*Data supplied*:

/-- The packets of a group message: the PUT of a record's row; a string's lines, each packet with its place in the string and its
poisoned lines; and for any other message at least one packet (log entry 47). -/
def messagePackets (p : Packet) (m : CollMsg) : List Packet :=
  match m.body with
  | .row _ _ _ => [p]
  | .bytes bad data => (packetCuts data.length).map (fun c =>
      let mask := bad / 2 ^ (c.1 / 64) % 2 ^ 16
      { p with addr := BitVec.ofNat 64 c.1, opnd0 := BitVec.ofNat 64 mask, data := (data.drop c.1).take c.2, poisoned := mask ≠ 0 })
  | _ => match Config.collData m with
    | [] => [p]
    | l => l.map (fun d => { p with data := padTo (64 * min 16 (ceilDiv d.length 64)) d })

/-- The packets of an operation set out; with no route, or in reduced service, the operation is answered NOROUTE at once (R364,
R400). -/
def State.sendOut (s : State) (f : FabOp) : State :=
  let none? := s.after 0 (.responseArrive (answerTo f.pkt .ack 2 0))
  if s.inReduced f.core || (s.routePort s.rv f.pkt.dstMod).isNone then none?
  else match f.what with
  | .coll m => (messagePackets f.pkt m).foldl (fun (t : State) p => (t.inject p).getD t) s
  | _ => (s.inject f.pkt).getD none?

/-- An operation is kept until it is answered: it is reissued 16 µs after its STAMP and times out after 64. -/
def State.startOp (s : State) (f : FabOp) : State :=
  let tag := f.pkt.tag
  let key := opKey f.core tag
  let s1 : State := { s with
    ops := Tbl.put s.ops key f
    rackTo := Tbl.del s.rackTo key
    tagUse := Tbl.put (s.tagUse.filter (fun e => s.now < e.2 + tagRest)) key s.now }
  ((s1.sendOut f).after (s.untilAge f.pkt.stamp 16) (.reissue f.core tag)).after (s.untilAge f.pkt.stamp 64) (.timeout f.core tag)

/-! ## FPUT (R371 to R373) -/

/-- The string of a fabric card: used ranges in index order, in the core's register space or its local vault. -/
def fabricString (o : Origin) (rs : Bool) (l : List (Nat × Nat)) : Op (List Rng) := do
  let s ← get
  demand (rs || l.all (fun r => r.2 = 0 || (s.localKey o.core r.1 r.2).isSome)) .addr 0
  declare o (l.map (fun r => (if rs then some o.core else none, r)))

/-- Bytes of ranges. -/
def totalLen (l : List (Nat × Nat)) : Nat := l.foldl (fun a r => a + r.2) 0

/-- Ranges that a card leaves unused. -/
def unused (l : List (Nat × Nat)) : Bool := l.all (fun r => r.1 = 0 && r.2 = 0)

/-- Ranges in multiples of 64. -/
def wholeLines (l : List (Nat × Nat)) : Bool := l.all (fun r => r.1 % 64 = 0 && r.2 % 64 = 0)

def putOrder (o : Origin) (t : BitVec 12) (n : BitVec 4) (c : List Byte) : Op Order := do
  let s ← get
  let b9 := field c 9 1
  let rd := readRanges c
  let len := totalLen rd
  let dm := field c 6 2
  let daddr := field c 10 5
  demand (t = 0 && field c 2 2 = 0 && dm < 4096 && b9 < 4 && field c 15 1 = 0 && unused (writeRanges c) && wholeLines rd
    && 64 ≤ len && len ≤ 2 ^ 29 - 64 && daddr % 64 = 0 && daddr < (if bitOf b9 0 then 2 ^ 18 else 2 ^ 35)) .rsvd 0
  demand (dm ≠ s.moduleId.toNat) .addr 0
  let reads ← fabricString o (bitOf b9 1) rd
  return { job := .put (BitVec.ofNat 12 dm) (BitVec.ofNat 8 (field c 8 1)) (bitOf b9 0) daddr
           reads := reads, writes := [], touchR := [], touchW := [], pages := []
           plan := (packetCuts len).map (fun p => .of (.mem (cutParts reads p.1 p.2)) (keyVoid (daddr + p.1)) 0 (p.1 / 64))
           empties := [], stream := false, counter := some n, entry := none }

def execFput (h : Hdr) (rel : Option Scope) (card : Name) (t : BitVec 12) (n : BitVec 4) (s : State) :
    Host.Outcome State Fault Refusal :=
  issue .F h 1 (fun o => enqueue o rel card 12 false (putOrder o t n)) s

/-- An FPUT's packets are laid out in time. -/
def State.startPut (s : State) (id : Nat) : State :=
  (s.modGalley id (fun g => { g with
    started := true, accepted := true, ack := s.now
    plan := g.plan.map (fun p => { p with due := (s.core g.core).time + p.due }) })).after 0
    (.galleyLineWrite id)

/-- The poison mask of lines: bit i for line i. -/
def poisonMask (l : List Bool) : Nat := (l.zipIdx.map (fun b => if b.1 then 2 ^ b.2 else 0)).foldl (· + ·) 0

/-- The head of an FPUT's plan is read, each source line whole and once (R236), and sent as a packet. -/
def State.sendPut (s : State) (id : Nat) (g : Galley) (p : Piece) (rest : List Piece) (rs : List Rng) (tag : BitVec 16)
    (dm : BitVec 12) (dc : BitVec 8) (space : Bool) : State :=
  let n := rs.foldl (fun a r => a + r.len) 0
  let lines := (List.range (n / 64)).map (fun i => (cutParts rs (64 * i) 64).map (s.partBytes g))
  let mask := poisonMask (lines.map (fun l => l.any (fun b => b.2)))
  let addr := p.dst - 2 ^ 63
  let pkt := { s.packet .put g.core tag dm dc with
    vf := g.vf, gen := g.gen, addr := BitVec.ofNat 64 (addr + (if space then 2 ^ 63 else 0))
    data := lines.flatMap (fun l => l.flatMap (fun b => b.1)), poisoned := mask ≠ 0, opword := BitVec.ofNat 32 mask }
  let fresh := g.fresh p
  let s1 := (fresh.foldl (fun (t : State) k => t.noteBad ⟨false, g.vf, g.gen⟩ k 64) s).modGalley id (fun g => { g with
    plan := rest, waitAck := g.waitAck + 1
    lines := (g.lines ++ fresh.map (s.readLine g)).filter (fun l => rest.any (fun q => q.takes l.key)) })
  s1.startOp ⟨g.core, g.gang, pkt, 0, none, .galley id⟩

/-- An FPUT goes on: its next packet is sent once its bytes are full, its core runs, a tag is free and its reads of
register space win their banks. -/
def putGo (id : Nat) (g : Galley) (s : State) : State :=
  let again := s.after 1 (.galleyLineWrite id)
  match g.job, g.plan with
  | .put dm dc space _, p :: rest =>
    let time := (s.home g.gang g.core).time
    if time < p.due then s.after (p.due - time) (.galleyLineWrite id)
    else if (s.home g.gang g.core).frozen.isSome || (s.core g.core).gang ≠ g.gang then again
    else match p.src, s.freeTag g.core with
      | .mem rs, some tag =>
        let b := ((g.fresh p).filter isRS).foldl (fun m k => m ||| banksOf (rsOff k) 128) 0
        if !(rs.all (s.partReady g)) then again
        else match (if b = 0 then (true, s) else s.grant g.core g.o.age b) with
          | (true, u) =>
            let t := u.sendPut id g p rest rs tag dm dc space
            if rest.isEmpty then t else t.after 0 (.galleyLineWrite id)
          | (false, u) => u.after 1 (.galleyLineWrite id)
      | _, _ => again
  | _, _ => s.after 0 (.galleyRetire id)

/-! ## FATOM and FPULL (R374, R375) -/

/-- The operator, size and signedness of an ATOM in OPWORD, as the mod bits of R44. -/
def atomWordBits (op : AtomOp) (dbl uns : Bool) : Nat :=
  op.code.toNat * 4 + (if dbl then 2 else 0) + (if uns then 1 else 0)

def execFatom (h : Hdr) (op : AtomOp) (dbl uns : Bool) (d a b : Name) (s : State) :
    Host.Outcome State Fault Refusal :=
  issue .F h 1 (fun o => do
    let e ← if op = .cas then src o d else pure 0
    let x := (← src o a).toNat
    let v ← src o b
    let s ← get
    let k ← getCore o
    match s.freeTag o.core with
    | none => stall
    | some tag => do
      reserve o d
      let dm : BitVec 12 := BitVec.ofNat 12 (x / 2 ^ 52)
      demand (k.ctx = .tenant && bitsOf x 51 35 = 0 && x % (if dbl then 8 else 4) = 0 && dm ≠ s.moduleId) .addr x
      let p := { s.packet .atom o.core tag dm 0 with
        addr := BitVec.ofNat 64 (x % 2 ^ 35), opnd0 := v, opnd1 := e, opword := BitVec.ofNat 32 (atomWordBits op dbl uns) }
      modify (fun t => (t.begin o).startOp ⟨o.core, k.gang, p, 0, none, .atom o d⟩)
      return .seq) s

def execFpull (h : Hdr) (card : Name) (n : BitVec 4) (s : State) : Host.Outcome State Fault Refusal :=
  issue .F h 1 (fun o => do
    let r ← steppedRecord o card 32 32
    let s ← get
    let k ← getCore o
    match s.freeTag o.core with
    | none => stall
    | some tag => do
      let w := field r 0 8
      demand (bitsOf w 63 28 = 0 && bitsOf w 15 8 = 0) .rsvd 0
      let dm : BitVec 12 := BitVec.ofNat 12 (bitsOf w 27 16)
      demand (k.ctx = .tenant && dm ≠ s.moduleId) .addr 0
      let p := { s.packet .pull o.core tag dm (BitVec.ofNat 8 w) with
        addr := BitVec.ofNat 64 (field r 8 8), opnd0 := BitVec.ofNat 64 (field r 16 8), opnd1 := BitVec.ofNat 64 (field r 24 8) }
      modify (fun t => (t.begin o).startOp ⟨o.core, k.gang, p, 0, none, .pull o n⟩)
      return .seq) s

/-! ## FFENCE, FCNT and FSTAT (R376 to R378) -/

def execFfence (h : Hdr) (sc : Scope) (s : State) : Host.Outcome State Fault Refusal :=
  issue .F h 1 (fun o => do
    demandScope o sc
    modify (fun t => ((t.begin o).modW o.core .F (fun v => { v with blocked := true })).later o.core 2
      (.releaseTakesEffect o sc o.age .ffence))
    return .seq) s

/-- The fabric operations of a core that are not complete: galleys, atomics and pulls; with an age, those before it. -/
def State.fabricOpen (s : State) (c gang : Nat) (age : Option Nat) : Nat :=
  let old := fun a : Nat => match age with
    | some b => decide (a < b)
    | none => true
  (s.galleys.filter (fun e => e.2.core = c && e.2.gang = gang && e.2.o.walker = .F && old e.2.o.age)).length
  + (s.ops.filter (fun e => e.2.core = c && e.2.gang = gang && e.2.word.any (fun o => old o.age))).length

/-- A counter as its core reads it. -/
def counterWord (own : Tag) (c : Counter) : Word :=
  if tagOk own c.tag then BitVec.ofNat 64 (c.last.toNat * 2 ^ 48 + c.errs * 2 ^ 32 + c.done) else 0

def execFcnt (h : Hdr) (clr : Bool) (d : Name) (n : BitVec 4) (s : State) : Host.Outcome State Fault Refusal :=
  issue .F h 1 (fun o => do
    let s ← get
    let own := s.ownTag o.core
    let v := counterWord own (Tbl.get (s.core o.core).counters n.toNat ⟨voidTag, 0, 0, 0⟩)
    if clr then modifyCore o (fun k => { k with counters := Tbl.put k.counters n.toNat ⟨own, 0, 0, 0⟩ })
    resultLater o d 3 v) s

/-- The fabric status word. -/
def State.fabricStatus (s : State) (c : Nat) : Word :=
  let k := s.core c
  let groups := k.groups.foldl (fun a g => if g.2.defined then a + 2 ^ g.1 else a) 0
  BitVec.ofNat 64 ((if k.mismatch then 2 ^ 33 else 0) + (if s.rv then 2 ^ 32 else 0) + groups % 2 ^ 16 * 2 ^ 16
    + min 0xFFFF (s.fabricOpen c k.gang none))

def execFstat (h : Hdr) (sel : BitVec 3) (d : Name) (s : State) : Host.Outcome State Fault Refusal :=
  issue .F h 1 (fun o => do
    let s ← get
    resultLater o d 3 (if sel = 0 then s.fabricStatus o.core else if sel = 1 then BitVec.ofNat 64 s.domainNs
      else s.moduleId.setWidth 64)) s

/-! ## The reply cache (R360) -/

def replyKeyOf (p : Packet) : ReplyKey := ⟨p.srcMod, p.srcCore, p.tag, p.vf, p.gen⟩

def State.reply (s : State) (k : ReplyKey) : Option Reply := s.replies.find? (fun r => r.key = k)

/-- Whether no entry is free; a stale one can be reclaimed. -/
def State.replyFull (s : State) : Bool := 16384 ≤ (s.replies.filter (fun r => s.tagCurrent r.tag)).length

*Task to carry out*: Work out how many lines in the data contain "replies" and state that number with nothing added.

*Response for this exercise*: 2